1. **Clone the repository:**

```sh
git clone https://github.com/cyanheads/pubmed-mcp-server.git
```

2. **Navigate into the directory:**

```sh
cd pubmed-mcp-server
```

3. **Install dependencies:**

```sh
bun install
```

## Configuration

All configuration is validated at startup via Zod schemas in `src/config/server-config.ts`. Key environment variables:

| Variable | Description | Default |
|:---|:---|:---|
| `MCP_TRANSPORT_TYPE` | Transport: `stdio` or `http` | `stdio` |
| `MCP_HTTP_PORT` | HTTP server port | `3010` |
| `MCP_HTTP_ENDPOINT_PATH` | HTTP endpoint path where the MCP server is mounted | `/mcp` |
| `MCP_PUBLIC_URL` | Public origin override for TLS-terminating reverse-proxy deployments (landing page, Server Card, RFC 9728 metadata). | none |
| `MCP_AUTH_MODE` | Authentication: `none`, `jwt`, or `oauth` | `none` |
| `MCP_LOG_LEVEL` | Log level (`debug`, `info`, `warning`, `error`, etc.) | `info` |
| `LOGS_DIR` | Directory for log files (Node.js only). | `<project-root>/logs` |
| `STORAGE_PROVIDER_TYPE` | Storage backend: `in-memory`, `filesystem`, `supabase`, `cloudflare-kv/r2/d1` | `in-memory` |
| `NCBI_API_KEY` | NCBI API key for higher rate limits (10 req/s vs 3 req/s) | none |
| `NCBI_ADMIN_EMAIL` | Contact email sent with NCBI requests (recommended by NCBI) | none |
| `NCBI_REQUEST_DELAY_MS` | Minimum gap between NCBI request starts in ms | 334 (100 with key) |
| `NCBI_MAX_CONCURRENT` | Max concurrent in-flight NCBI requests | `8` |
| `NCBI_MAX_RETRIES` | Retry attempts for failed NCBI requests | 6 |
| `NCBI_TIMEOUT_MS` | Per-request HTTP timeout in ms | `30000` |
| `NCBI_TOTAL_DEADLINE_MS` | Total deadline across all retry attempts for one NCBI call, in ms | `60000` |
| `UNPAYWALL_EMAIL` | Contact email for Unpaywall.
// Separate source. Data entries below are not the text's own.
-- ==== Sys2Proof/Machine/Exec.lean ====
section
/-! DEFINITION. How firmware commands are accepted, wait, run and complete (R395 to R425, R446). -/

namespace Sys2Proof

/-- Port, function and kind of an issuer, as numbers. -/
def Issuer.p (i : Issuer) : Nat := i.port.val
def Issuer.f (i : Issuer) : Nat := i.func.val
def Issuer.owner (i : Issuer) : Bool := decide (i.port.val = 4)

end Sys2Proof

namespace Sys2Proof.Machine

/-! ### Status codes (R446) -/

def stOK : Nat := 0x00
def stBAD_OPCODE : Nat := 0x01
def stTAG_BUSY : Nat := 0x02
def stSTALE_GEN : Nat := 0x03
def stBAD_MAC : Nat := 0x04
def stNOT_PERMITTED : Nat := 0x05
def stLIFECYCLE : Nat := 0x06
def stNO_TENANT : Nat := 0x07
def stNO_SESSION : Nat := 0x08
def stBAD_OPERAND : Nat := 0x09
def stOUT_OF_RANGE : Nat := 0x0A
def stBAD_STATE : Nat := 0x0B
def stCONFLICT : Nat := 0x0C
def stNO_RESOURCE : Nat := 0x0D
def stWONT_FIT : Nat := 0x0E
def stTIME_BACKWARD : Nat := 0x0F
def stBAD_SIGNATURE : Nat := 0x10
def stROLLBACK : Nat := 0x11
def stLOAD_FAILED : Nat := 0x12
def stNOT_FOUND : Nat := 0x13
def stABORTED : Nat := 0x14
def stRELEASED : Nat := 0x15
def stFW_RESTART : Nat := 0x16
def stHW_FAULT : Nat := 0x17
def stBUSY : Nat := 0x18

/-! ### The table of commands (R417, R419, R428 to R444) -/

/-- Who may issue a command, and whether it is session-bound. -/
structure CmdInfo where
  owner : Bool
  tenant : Bool
  session : Bool := false
  deriving DecidableEq, Repr

def cmdO : CmdInfo := { owner := true, tenant := false }
def cmdT : CmdInfo := { owner := false, tenant := true }
def cmdA : CmdInfo := { owner := true, tenant := true }

/-- The By column of a defined opcode. -/
def cmdInfo (op : Nat) : Option CmdInfo :=
  if [0x0100, 0x0101, 0x0102, 0x0104].contains op then some cmdA
  else if [0x0103, 0x0200, 0x0201].contains op then some cmdO
  else if op = 0x0305 then some cmdA
  else if op = 0x0306 || decide (op = 0x030A) then some { cmdT with session := true }
  else if op = 0x030B then some { cmdA with session := true }
  else if 0x0300 ≤ op && decide (op ≤ 0x0309) then some cmdO
  else if 0x0400 ≤ op && decide (op ≤ 0x0402) then some cmdT
  else if 0x0500 ≤ op && decide (op ≤ 0x0504) then some cmdT
  else if 0x0600 ≤ op && decide (op ≤ 0x0604) then some cmdT
  else if op = 0x0605 then some cmdO
  else if op = 0x0705 then some cmdA
  else if 0x0700 ≤ op && decide (op ≤ 0x0704) then some cmdO
  else if op = 0x0801 then some { cmdT with session := true }
  else if op = 0x0802 || decide (op = 0x0805) || decide (op = 0x0806) then some cmdT
  else if op = 0x0800 || decide (op = 0x0803) || decide (op = 0x0804) then some cmdO
  else if op = 0x0900 || decide (op = 0x0903) then some cmdA
  else if op = 0x0902 then some cmdT
  else if op = 0x0901 || decide (op = 0x0904) || decide (op = 0x0905) then some cmdO
  else if 0x0A00 ≤ op && decide (op ≤ 0x0A03) then some cmdO
  else if 0x0B00 ≤ op && decide (op ≤ 0x0B07) then some cmdO
  else none

/-- Life-cycle states that permit a command (R419, R355). -/
def cmdLcs (op : Nat) (owner : Bool) (l : Lcs) : Bool :=
  let live := l = .provisioned || l = .owned || decide (l = .debug)
  if op = 0x0100 || decide (op = 0x0101) then true
  else if op = 0x0102 || decide (op = 0x0104) then decide (l ≠ .retired)
  else if !owner then decide (l = .owned)
  else if op = 0x0B00 then decide (l = .blank)
  else if op = 0x0B01 then decide (l = .provisioned)
  else if op = 0x0B02 then decide (l = .owned)
  else if op = 0x0B03 then l = .provisioned || decide (l = .owned)
  else if op = 0x0B04 then decide (l = .debug)
  else if op = 0x0B05 then decide (l ≠ .retired)
  else if 0x0B06 ≤ op && decide (op ≤ 0x0B07) then live
  else if (0x0300 ≤ op && decide (op ≤ 0x030B)) || decide (op = 0x0605) || decide (op = 0x0800) || decide (op = 0x0704) then decide (l = .owned)
  else live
When set, `pubmed_fetch_fulltext` falls back to Unpaywall open-access copies for non-PMC DOIs | none |
| `UNPAYWALL_TIMEOUT_MS` | Per-request HTTP timeout for Unpaywall lookups and content fetches, in ms | `20000` |
| `EUROPEPMC_ENABLED` | Enable Europe PMC search tool and the `pubmed_fetch_fulltext` JATS fallback chain. Set `false` to disable all EPMC calls and skip tool registration. | `true` |
| `EUROPEPMC_EMAIL` | Optional contact email sent with Europe PMC requests (EBI courtesy). | none |
| `EUROPEPMC_REQUEST_DELAY_MS` | Minimum gap between Europe PMC request starts in ms | `200` |
| `EUROPEPMC_MAX_RETRIES` | Retry attempts for failed Europe PMC requests | `3` |
| `EUROPEPMC_TIMEOUT_MS` | Per-request HTTP timeout for Europe PMC calls, in ms | `20000` |
| `OTEL_ENABLED` | Enable OpenTelemetry | `false` |

## Running the server

### Local development

- **Build and run the production version**:

  ```sh
  # One-time build
  bun run rebuild

  # Run the built server
  bun run start:http
  # or
  bun run start:stdio
  ```

- **Run checks and tests**:
  ```sh
  bun run devcheck  # Lints, formats, type-checks, and more
  bun run test      # Runs the test suite
  ```

## Project structure

| Directory | Purpose |
|:---|:---|
| `src/mcp-server/tools` | Tool definitions (`*.tool.ts`). Ten tools across PubMed, PMC, and Europe PMC. |
| `src/mcp-server/resources` | Resource definitions. Database info resource. |
| `src/mcp-server/prompts` | Prompt definitions. Research plan prompt. |
| `src/services/ncbi` | NCBI E-utilities service layer — API client, queue, parser, formatter. |
| `src/services/europe-pmc` | Europe PMC service — search + `fullTextXML` JATS retrieval. Reuses the NCBI JATS parser. |
| `src/services/unpaywall` | Unpaywall service — DOI → OA location resolution and content fetch (HTML/PDF). |
| `src/config` | Server-specific environment variable parsing and validation with Zod. |
| `tests/` | Unit and integration tests, mirroring the `src/` structure. |

## Development guide

See [`CLAUDE.md`](./CLAUDE.md) for development guidelines and architectural rules. The short version:

- Handlers throw, framework catches — no `try/catch` in tool logic
- Use `ctx.log` for logging, `ctx.state` for storage
- Register new tools and resources in the `createApp()` arrays

## Contributing

Issues and pull requests are welcome. Run checks and tests before submitting:

```sh
bun run devcheck
bun run test
```

## License

This project is licensed under the Apache 2.0 License. See the [LICENSE](./LICENSE) file for details.